Data shown Start Marker

theorem maj17 (n : Nat) : decodeMajor 17 n = fmt1 dstOf (fun d => .ldb d (BitVec.ofNat 4 (bitsAt n 15 4)) (BitVec.ofNat 15 (bitsAt n 0 15))) (bitsAt n 19 7) := rfl

theorem maj18 (n : Nat) : decodeMajor 18 n = fmt1 dstOf (fun d => .ldbn d (BitVec.ofNat 4 (bitsAt n 15 4)) (BitVec.ofNat 15 (bitsAt n 0 15))) (bitsAt n 19 7) := rfl

theorem maj19 (n : Nat) : decodeMajor 19 n = fmt1 dstOf (fun d => .ldh d (BitVec.ofNat 4 (bitsAt n 15 4)) (BitVec.ofNat 15 (bitsAt n 0 15))) (bitsAt n 19 7) := rfl

theorem maj20 (n : Nat) : decodeMajor 20 n = fmt1 dstOf (fun d => .ldhn d (BitVec.ofNat 4 (bitsAt n 15 4)) (BitVec.ofNat 15 (bitsAt n 0 15))) (bitsAt n 19 7) := rfl

theorem maj21 (n : Nat) : decodeMajor 21 n = fmt1 dstOf (fun d => .ldw d (BitVec.ofNat 4 (bitsAt n 15 4)) (BitVec.ofNat 15 (bitsAt n 0 15))) (bitsAt n 19 7) := rfl

theorem maj22 (n : Nat) : decodeMajor 22 n = fmt1 regOf (fun d => .ldd d (BitVec.ofNat 4 (bitsAt n 15 4)) (BitVec.ofNat 15 (bitsAt n 0 15))) (bitsAt n 19 7) := rfl

theorem maj23 (n : Nat) : decodeMajor 23 n = fmt1 regOf (fun d => .ldq d (BitVec.ofNat 4 (bitsAt n 15 4)) (BitVec.ofNat 15 (bitsAt n 0 15))) (bitsAt n 19 7) := rfl

theorem maj24 (n : Nat) : decodeMajor 24 n = fmt1 regOf (fun d => .ldc d (BitVec.ofNat 4 (bitsAt n 15 4)) (BitVec.ofNat 15 (bitsAt n 0 15))) (bitsAt n 19 7) := rfl

theorem maj25 (n : Nat) : decodeMajor 25 n = fmt1 srcOf (fun d => .stb d (BitVec.ofNat 4 (bitsAt n 15 4)) (BitVec.ofNat 15 (bitsAt n 0 15))) (bitsAt n 19 7) := rfl

theorem maj26 (n : Nat) : decodeMajor 26 n = fmt1 srcOf (fun d => .sth d (BitVec.ofNat 4 (bitsAt n 15 4)) (BitVec.ofNat 15 (bitsAt n 0 15))) (bitsAt n 19 7) := rfl

theorem maj27 (n : Nat) : decodeMajor 27 n = fmt1 srcOf (fun d => .stw d (BitVec.ofNat 4 (bitsAt n 15 4)) (BitVec.ofNat 15 (bitsAt n 0 15))) (bitsAt n 19 7) := rfl

theorem maj28 (n : Nat) : decodeMajor 28 n = fmt1 regOf (fun d => .std d (BitVec.ofNat 4 (bitsAt n 15 4)) (BitVec.ofNat 15 (bitsAt n 0 15))) (bitsAt n 19 7) := rfl

theorem maj29 (n : Nat) : decodeMajor 29 n = fmt1 regOf (fun d => .stq d (BitVec.ofNat 4 (bitsAt n 15 4)) (BitVec.ofNat 15 (bitsAt n 0 15))) (bitsAt n 19 7) := rfl

theorem maj30 (n : Nat) : decodeMajor 30 n = fmt1 regOf (fun d => .stc d (BitVec.ofNat 4 (bitsAt n 15 4)) (BitVec.ofNat 15 (bitsAt n 0 15))) (bitsAt n 19 7) := rfl

theorem maj31 (n : Nat) : decodeMajor 31 n = fmt1 dstOf (fun d => .fld d (BitVec.ofNat 3 (bitsAt n 16 3)) (decide (bitsAt n 15 1 = 1)) (BitVec.ofNat 15 (bitsAt n 0 15))) (bitsAt n 19 7) := rfl

theorem maj32 (n : Nat) : decodeMajor 32 n = fmt1 srcOf (fun d => .fst d (BitVec.ofNat 3 (bitsAt n 16 3)) (decide (bitsAt n 15 1 = 1)) (BitVec.ofNat 15 (bitsAt n 0 15))) (bitsAt n 19 7) := rfl
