omit h in
/-- A register write and an acquire point of the lane do not mind their order. -/
theorem wr_acquires (l : Latch) {n k : Nat} {w : PWord} : (v.acquires r k).wr r n w = (v.wr r n w).acquires r k := by
  have hkept : keptL1 (v.wr r n w) [r] = keptL1 v [r] := funext fun e => by
    simp only [keptL1, State.wr, group_modLane_agent]
  have hlanes : ((v.modLane r fun y => y.acquire k v.past.length).modLane r fun y => y.wr n w) =
      (v.modLane r fun y => y.wr n w).modLane r fun y => y.acquire k v.past.length := by
    rw [modLane_modLane, modLane_modLane]
    exact congrArg (v.modLane r) (funext fun y => wr_acquire y n k v.past.length w)
  rw [State.acquires, State.acquires, freshL1_filter l, freshL1_filter l, hkept]
  exact congrArg (fun t : State => { t with l1 := v.l1.filter (keptL1 v [r]) }) hlanes

theorem loadAcquire_some {d : Reg} {flds : List Fld} (hf : InRange s l (rfld codeD d :: flds)) (scope : BitVec 3)
    (hread : Read s v) (hload : ((counted s l (rfld codeD d :: flds)).work l).load r (mk ((counted s l (rfld codeD d :: flds)).work l) r) =
      (v.work l, some x)) :
    loadAcquire scope (.reg d) flds mk s = .next (past l r ((v.wr r (regNo s l r codeD d) (x.word false)).acquires r scope.toNat)) := by
  have hv := hread.alone h
  have hfold : (v.work l).live.foldl (fun s r => s.acquires r scope.toNat) (v.work l).s = v.acquires r scope.toNat := by
    rw [show (v.work l).live = [r] from h.only]
    rfl
  have hacq : (v.work l).acquireAll true scope.toNat = (v.acquires r scope.toNat).work l :=
    congrArg (fun t => ({ v.work l with s := t } : Work)) hfold
  have hno : regNo (v.acquires r scope.toNat) l r codeD d = regNo s l r codeD d := by
    rw [← hread.regNo, regNo_eq, regNo_eq, lane_acquires hv.has]
    rfl
  rw [loadAcquire_shape h hf, loadAll_some h.only hload, hacq, h.writeDst_work, loadedOf_one, hno, wr_acquires l]
  refine h.finish ?_
  rw [State.acquires, group_modLane_taskKill, State.group, groups_freshL1]
  show ((v.wr r _ _).group r.1).taskKill = false
  rw [State.wr, group_modLane_taskKill]
  exact hv.plain

omit h in
theorem group_wrs_taskKill : ∀ (ws : List PWord) (v : State) (n q : Nat), ((v.wrs r n ws).group q).taskKill = (v.group q).taskKill := by
  intro ws v n q
  rw [wrs_eq_modLane, group_modLane_taskKill]

theorem loadWide_some {d : Reg} {n : Nat} {flds : List Fld} (hf : InRange s l (rfld codeD d n :: flds))
    (hread : Read s v) (hload : ((counted s l (rfld codeD d n :: flds)).work l).load r (mk ((counted s l (rfld codeD d n :: flds)).work l) r) =
      (v.work l, some x)) :
    loadWide d n flds mk s = .next (past l r (v.wrs r (regNo s l r codeD d) x.words)) := by
  have hv := hread.alone h
  have hno : (v.work l).rnum r codeD d.toNat = regNo s l r codeD d := hread.regNo l r codeD d
  rw [loadWide_shape h hf, loadAll_some h.only hload, h.writeRegs_work, zeroRegs_work, loadedOf_one, hno]
  exact h.finish (by rw [group_wrs_taskKill]; exact hv.plain)

theorem writeCaps_one (d : Reg) : (v.work l).writeCaps d [(r, x)] = (v.wrCap r (regNo v l r codeD d)
    (capOfWords (x.words.map (·.val)) x.tag) x.poison).work l := by
  have hone : v.writeCaps [r] (fun r => (v.work l).rnum r codeD d.toNat) [(r, x)] =
      v.wrCap r (regNo v l r codeD d) (capOfWords (x.words.map (·.val)) x.tag) x.poison := by
    rw [State.writeCaps, List.foldl_cons, List.foldl_nil, loadedOf_one]
    rfl
  generalize v.wrCap r (regNo v l r codeD d) (capOfWords (x.words.map (·.val)) x.tag) x.poison = t at hone ⊢
  have hlive : (v.work l).s.writeCaps (v.work l).live (fun r => (v.work l).rnum r codeD d.toNat) [(r, x)] = t :=
    (congrArg (fun ls => v.writeCaps ls (fun r => (v.work l).rnum r codeD d.toNat) [(r, x)]) h.only).trans hone
  exact congrArg (fun t => ({ v.work l with s := t } : Work)) hlive

theorem loadCap_some {d : Reg} {flds : List Fld} (hf : InRange s l (rfld codeD d 4 :: flds))
    (hread : Read s v) (hload : ((counted s l (rfld codeD d 4 :: flds)).work l).load r (mk ((counted s l (rfld codeD d 4 :: flds)).work l) r) =
      (v.work l, some x)) :
    loadCap d flds mk s = .next (past l r (v.wrCap r (regNo s l r codeD d) (capOfWords (x.words.map (·.val)) x.tag) x.poison)) := by
  have hv := hread.alone h
  rw [loadCap_shape h hf, loadAll_some h.only hload, writeCaps_one h, zeroRegs_work, hread.regNo]
  exact h.finish (by rw [State.wrCap, group_modLane_taskKill]; exact hv.plain)

/-! ### Loads whose lane has left the gather -/

variable {w : Work} (hw : Gone w)
include hw

theorem loadWord_none {d : Reg} {flds : List Fld} (hf : InRange s l (rfld codeD d :: flds)) (signed : Bool)
    (hload : ((counted s l (rfld codeD d :: flds)).work l).load r (mk ((counted s l (rfld codeD d :: flds)).work l) r) = (w, none)) :
    loadWord (.reg d) flds signed mk s = w.finish := by
  rw [loadWord_shape h hf, loadAll_none h.only hload, hw.writeDst]

theorem loadAcquire_none {d : Reg} {flds : List Fld} (hf : InRange s l (rfld codeD d :: flds)) (scope : BitVec 3)
    (hload : ((counted s l (rfld codeD d :: flds)).work l).load r (mk ((counted s l (rfld codeD d :: flds)).work l) r) = (w, none)) :
    loadAcquire scope (.reg d) flds mk s = w.finish := by
  have hfold : w.live.foldl (fun s r => s.acquires r scope.toNat) w.s = w.s := by
    rw [hw.live]
    rfl
  have hacq : w.acquireAll true scope.toNat = w := congrArg (fun t => ({ w with s := t } : Work)) hfold
  rw [loadAcquire_shape h hf, loadAll_none h.only hload, hacq, hw.writeDst]

theorem loadWide_none {d : Reg} {n : Nat} {flds : List Fld} (hf : InRange s l (rfld codeD d n :: flds))
    (hload : ((counted s l (rfld codeD d n :: flds)).work l).load r (mk ((counted s l (rfld codeD d n :: flds)).work l) r) = (w, none)) :
    loadWide d n flds mk s = w.finish := by
  rw [loadWide_shape h hf, loadAll_none h.only hload]
  obtain ⟨hlive, hzero⟩ := hw
  obtain ⟨s, l, live, zero, traps, apart⟩ := w
  obtain rfl : live = [] := hlive
  obtain rfl : zero = [] := hzero
  rfl

theorem loadCap_none {d : Reg} {flds : List Fld} (hf : InRange s l (rfld codeD d 4 :: flds))
    (hload : ((counted s l (rfld codeD d 4 :: flds)).work l).load r (mk ((counted s l (rfld codeD d 4 :: flds)).work l) r) = (w, none)) :
    loadCap d flds mk s = w.finish := by
  rw [loadCap_shape h hf, loadAll_none h.only hload]
  obtain ⟨hlive, hzero⟩ := hw
  obtain ⟨s, l, live, zero, traps, apart⟩ := w
  obtain rfl : live = [] := hlive
  obtain rfl : zero = [] := hzero
  rfl

end

/-! ### The accesses of the instructions -/

/-- The access of a load that acquires. -/
def accA (c : Quad) (w : Work) (r : LRef) : Acc := w.accC r c 0 4 [0] .read

section
variable {s u : State} {l : Latch} {r : LRef} (h0 : Tallied s u)
include h0

theorem rawImm_tallied (width imm : Nat) : (u.work l).rawImm r width imm = (s.work l).rawImm r width imm := by
  rw [Work.rawImm, Work.rawImm, show (u.work l).s = u from rfl, show (s.work l).s = s from rfl, h0.lane]

theorem accC_tallied (c : Quad) (off : Int) (n : Nat) (perms : List Nat) (k : Kind) :
    (u.work l).accC r c off n perms k = quadAcc s r c off n perms k := by
  rw [Work.accC, quadAcc, show (u.work l).s = u from rfl, h0.cap, h0.quadPoison]

theorem accA_tallied (c : Quad) : accA c (u.work l) r = quadAcc s r c 0 4 [0] .read := by
  rw [accA, accC_tallied h0]

theorem accM_tallied (c : Quad) (imm : BitVec 15) (n : Nat) (perms : List Nat) (k : Kind) :
    accM c imm n perms k (u.work l) r = quadAcc s r c (disp15 s l r imm * n) n perms k := by
  rw [accM, accC_tallied h0, Work.imm15s, rawImm_tallied h0, disp15]

theorem accF_tallied (lv : BitVec 3) (imm : BitVec 15) (n : Nat) (perms : List Nat) (k : Kind) :
    accF lv imm n perms k (u.work l) r = displayAcc s r lv (4 * words15 s l r imm) n perms k := by
  rw [accF, Work.accD, Work.imm15n, rawImm_tallied h0, show (u.work l).s = u from rfl, h0.group, h0.grid]
  rfl

end

section
variable {s v : State} {l : Latch} {r : LRef} (h : Alone s l r) {d : Reg} {c : Quad} {imm : BitVec 15} {lv sc : BitVec 3}
include h
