/-- The commit of a MAP item that changes a channel's source record. The channel is reset, its four entries go to NORMAL
by RESET, its interval is closed, and its start mode, or TEST with a fresh snapshot where the record uses an input of
the running test, or DISABLED, follows; the second that the tick ends is then evaluated under the new record, as it is
from the state so reset. Among other items of the same proposal, an ANALYSIS item gives the start mode of that reset,
LEVELS and EXPOSURE items are in force from that evaluation, and a TEST item starts its test under the new record and
after the reset, as its own commit would. When the item disables the channel, it holds nothing after that second either.
(That COMMIT is the whole tick is log 2, the model's choice.) -/
def Obligations.MapCommit : Prop :=
  (∀ (s u : State) (pulled : Bool) (owner : PortId) (confirmer : Option PortId) (items : List Item) (c : Fin 8)
     (v : MapItem) (analysis : Option AnalysisItem) (levels : Option LevelsItem) (exposure : Option ExposureItem)
     (test : Option TestItem),
    s.proposal = .committing owner confirmer items → nth s.settings.map c ≠ v →
    (∀ i, i ∈ items ↔ i = .map c v ∨ (∃ x, analysis = some x ∧ i = .analysis c x) ∨
      (∃ x, levels = some x ∧ i = .levels c x) ∨ (∃ x, exposure = some x ∧ i = .exposure c x) ∨
      ∃ x, test = some x ∧ i = .test x) →
    (let old := nth s.channels c
     let learn := (analysis.getD (nth s.settings.analysis c)).startMode == .learn
     let targeted := v.enabled && s.test.plan.any fun p => (List.finRange 8).any fun n =>
      p.inputs.getLsbD n.val && (v.primary == n || v.secondary.any fun m => m.1 == n)
     let saved : Option Snapshot := if targeted then
        some
          { eAcc := 0, x := 0, conds := { excursion := false, warn := false, alarm := false, exposure := false }
            learning := learn, learned := 0 }
      else none
     let entries : Tab 32 AlarmEntry := tab fun i =>
      if channelOf i = c then
        { nth s.alarms i with state := .normal, lastChange := some s.timebase.time, ackPort := none }
      else nth s.alarms i
     u = { s with
      settings :=
        { s.settings with
          map := put s.settings.map c v
          analysis := put s.settings.analysis c (analysis.getD (nth s.settings.analysis c))
          levels := put s.settings.levels c
            (match levels with
            | none => nth s.settings.levels c
            | some x =>
              { x with
                excH := if x.excT < x.excH then x.excT else x.excH
                warnH := if x.warnT < x.warnH then x.warnT else x.warnH
                alarmH := if x.alarmT < x.alarmH then x.alarmT else x.alarmH })
          exposure := put s.settings.exposure c (exposure.getD (nth s.settings.exposure c)) }
      channels := put s.channels c
        { state :=
            if v.enabled = false then .disabled else if targeted then .test else if learn then .learning else .armed
          left :=
            if v.enabled = false ∨ old.state = .test then old.left else if learn then .learning else .armed
          bAcc := 0, eAcc := 0, x := 0
          conds := { excursion := false, warn := false, alarm := false, exposure := false }
          absence := 0, learned := 0
          latest := if v.enabled then old.latest else none }
      test := { s.test with snapshots := put s.test.snapshots c saved }
      alarms := entries
      lines := tab fun l =>
        if (nth s.lines l).asserted = none then nth s.lines l else evaluateLine (nth s.settings.output l) entries
      intervals := put s.intervals c (if v.enabled then some Interval.opened else none)
      proposal :=
        match test with
        | none => .empty
        | some x => .committing owner confirmer [.test x] }) →
    ∃ t w, exec (.commit pulled) s = .next t ∧ exec (.secondTick pulled) u = .next w ∧ t.agrees w ∧
      (∀ p, (t.port p).notices.flags.getLsbD 0 = true ∧ (t.port p).notices.alarm.getLsbD c.val = true) ∧
      (s.store.loss = 0 → s.store.queue.length ≤ 59 →
        (∀ k, s.eventRecord (.channel c)
          (.alarm (entryOf c k) (nth s.alarms (entryOf c k)).state .normal (nth s.alarms (entryOf c k)).peak .reset) ∈
            t.store.queue) ∧
        ∀ i, nth s.intervals c = some i → i.length ≠ 0 → s.settings.ringSize c.castSucc ≠ 0 →
          ({ ring := c.castSucc, record := .interval (i.record c false) } : QueuedRecord) ∈ t.store.queue)) ∧
  ∀ (s : State) (pulled : Bool) (owner : PortId) (confirmer : Option PortId) (c : Fin 8) (v : MapItem),
    s.proposal = .committing owner confirmer [.map c v] → v.enabled = false → nth s.settings.map c ≠ v →
    ∃ t, exec (.commit pulled) s = .next t ∧ nth t.settings.map c = v ∧
      nth t.channels c =
        { state := .disabled, left := (nth s.channels c).left, bAcc := 0, eAcc := 0,
          conds := { excursion := false, warn := false, alarm := false, exposure := false }, x := 0, absence := 0,
          learned := 0, latest := none } ∧
      (∀ k, nth t.alarms (entryOf c k) =
        { nth s.alarms (entryOf c k) with
          state := .normal, lastChange := some s.timebase.time, ackPort := none }) ∧
      nth t.intervals c = none ∧ nth t.test.snapshots c = none ∧
      ∀ p, (t.port p).notices.alarm.getLsbD c.val = true
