-- ==== Sys2Proof/Laws/Word.lean ====
section
/-! SUPPORT. The laws of tables and masks: a place read after a write, and the bits of a mask. -/

namespace Sys2Proof

@[simp] theorem nth_tab {n : Nat} {α : Type} (f : Fin n → α) (i : Fin n) : nth (tab f) i = f i := by
  simp [nth, tab]

@[simp] theorem nth_put_self {n : Nat} {α : Type} (v : Tab n α) (i : Fin n) (x : α) : nth (put v i x) i = x := by
  simp [nth, put]

theorem nth_put_ne {n : Nat} {α : Type} (v : Tab n α) {i j : Fin n} (x : α) (h : i ≠ j) :
    nth (put v i x) j = nth v j := by
  have : i.val ≠ j.val := fun e => h (Fin.ext e)
  simp [nth, put, this]

theorem nth_put {n : Nat} {α : Type} (v : Tab n α) (i j : Fin n) (x : α) :
    nth (put v i x) j = if i = j then x else nth v j := by
  by_cases h : i = j
  · subst h; simp
  · simp [h, nth_put_ne v x h]

@[simp] theorem nth_upd_self {n : Nat} {α : Type} (v : Tab n α) (i : Fin n) (f : α → α) :
    nth (upd v i f) i = f (nth v i) := by simp [upd]

theorem nth_upd_ne {n : Nat} {α : Type} (v : Tab n α) {i j : Fin n} (f : α → α) (h : i ≠ j) :
    nth (upd v i f) j = nth v j := by simp [upd, nth_put_ne v _ h]

theorem nth_upd {n : Nat} {α : Type} (v : Tab n α) (i j : Fin n) (f : α → α) :
    nth (upd v i f) j = if i = j then f (nth v i) else nth v j := by simp [upd, nth_put]

/-- Two tables are equal when every place holds the same. -/
theorem tab_ext {n : Nat} {α : Type} {v w : Tab n α} (h : ∀ i, nth v i = nth w i) : v = w := by
  apply Vector.ext
  intro i hi
  exact h ⟨i, hi⟩

@[simp] theorem tab_nth {n : Nat} {α : Type} (v : Tab n α) : tab (fun i => nth v i) = v := tab_ext (by simp)

@[simp] theorem put_nth {n : Nat} {α : Type} (v : Tab n α) (i : Fin n) : put v i (nth v i) = v := by
  apply tab_ext
  intro j
  rw [nth_put]
  split
  · next h => rw [h]
  · rfl

/-- Bit `j` of a mask under construction: set before, or set for a place of the list. -/
theorem getLsbD_maskFold {n : Nat} (w : Nat) (f : Fin n → Bool) (l : List (Fin n)) (m : BitVec w) (j : Nat)
    (hj : j < w) :
    (l.foldl (fun m i => if f i then m ||| (1#w <<< i.val) else m) m).getLsbD j
      = (m.getLsbD j || l.any fun i => f i && (i.val == j)) := by
  induction l generalizing m with
  | nil => simp
  | cons a l ih =>
    rw [List.foldl_cons, ih, List.any_cons]
    have key : (if f a then m ||| (1#w <<< a.val) else m).getLsbD j = (m.getLsbD j || (f a && (a.val == j))) := by
      cases f a <;> simp [hj]
      congr 1
      rcases Nat.lt_trichotomy j a.val with h | h | h
      · have h1 : ¬ (a.val = j) := by omega
        simp [h, h1]
      · simp [h]
      · have h1 : ¬ (a.val = j) := by omega
        have h2 : ¬ (j < a.val) := by omega
        have h3 : ¬ (j - a.val = 0) := by omega
        simp [h1, h2, h3]
    rw [key, Bool.or_assoc]

/-- A mask has the bit of a place exactly when the place is in the set. -/
theorem getLsbD_maskOf {n : Nat} (w : Nat) (f : Fin n → Bool) (i : Fin n) (h : i.val < w) :
    (maskOf w f).getLsbD i.val = f i := by
  rw [maskOf, getLsbD_maskFold w f _ _ _ h]
  simp only [BitVec.getLsbD_zero, Bool.false_or]
  cases hf : f i
  · rw [List.any_eq_false]
    intro k _
    rcases eq_or_ne k i with rfl | hk
    · simp [hf]
    · simp [Fin.val_ne_of_ne hk]
  · rw [List.any_eq_true]
    exact ⟨i, List.mem_finRange i, by simp [hf]⟩

end Sys2Proof
end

Data shown End Marker

_Goal of the exercise_
Print, from the entries above, the line with "let targeted := v.enabled", the line with "lines := tab fun l =>" and all lines between them, exactly and with nothing else.

_Task solution_
     let targeted := v.enabled && s.test.plan.any fun p => (List.finRange 8).any fun n =>
      p.inputs.getLsbD n.val && (v.primary == n || v.secondary.any fun m => m.1 == n)
     let saved : Option Snapshot := if targeted then
        some
          { eAcc := 0, x := 0, conds := { excursion := false, warn := false, alarm := false, exposure := false }
            learning := learn, learned := 0 }
      else none
     let entries : Tab 32 AlarmEntry := tab fun i =>
      if channelOf i = c then
        { nth s.alarms i with state := .normal, lastChange := some s.timebase.time, ackPort := none }
      else nth s.alarms i
     u = { s with
      settings :=
        { s.settings with
          map := put s.settings.map c v
          analysis := put s.settings.analysis c (analysis.getD (nth s.settings.analysis c))
          levels := put s.settings.levels c
            (match levels with
            | none => nth s.settings.levels c
            | some x =>
              { x with
                excH := if x.excT < x.excH then x.excT else x.excH
                warnH := if x.warnT < x.warnH then x.warnT else x.warnH
                alarmH := if x.alarmT < x.alarmH then x.alarmT else x.alarmH })
          exposure := put s.settings.exposure c (exposure.getD (nth s.settings.exposure c)) }
      channels := put s.channels c
        { state :=
            if v.enabled = false then .disabled else if targeted then .test else if learn then .learning else .armed
          left :=
            if v.enabled = false ∨ old.state = .test then old.left else if learn then .learning else .armed
          bAcc := 0, eAcc := 0, x := 0
          conds := { excursion := false, warn := false, alarm := false, exposure := false }
          absence := 0, learned := 0
          latest := if v.enabled then old.latest else none }
      test := { s.test with snapshots := put s.test.snapshots c saved }
      alarms := entries
      lines := tab fun l =>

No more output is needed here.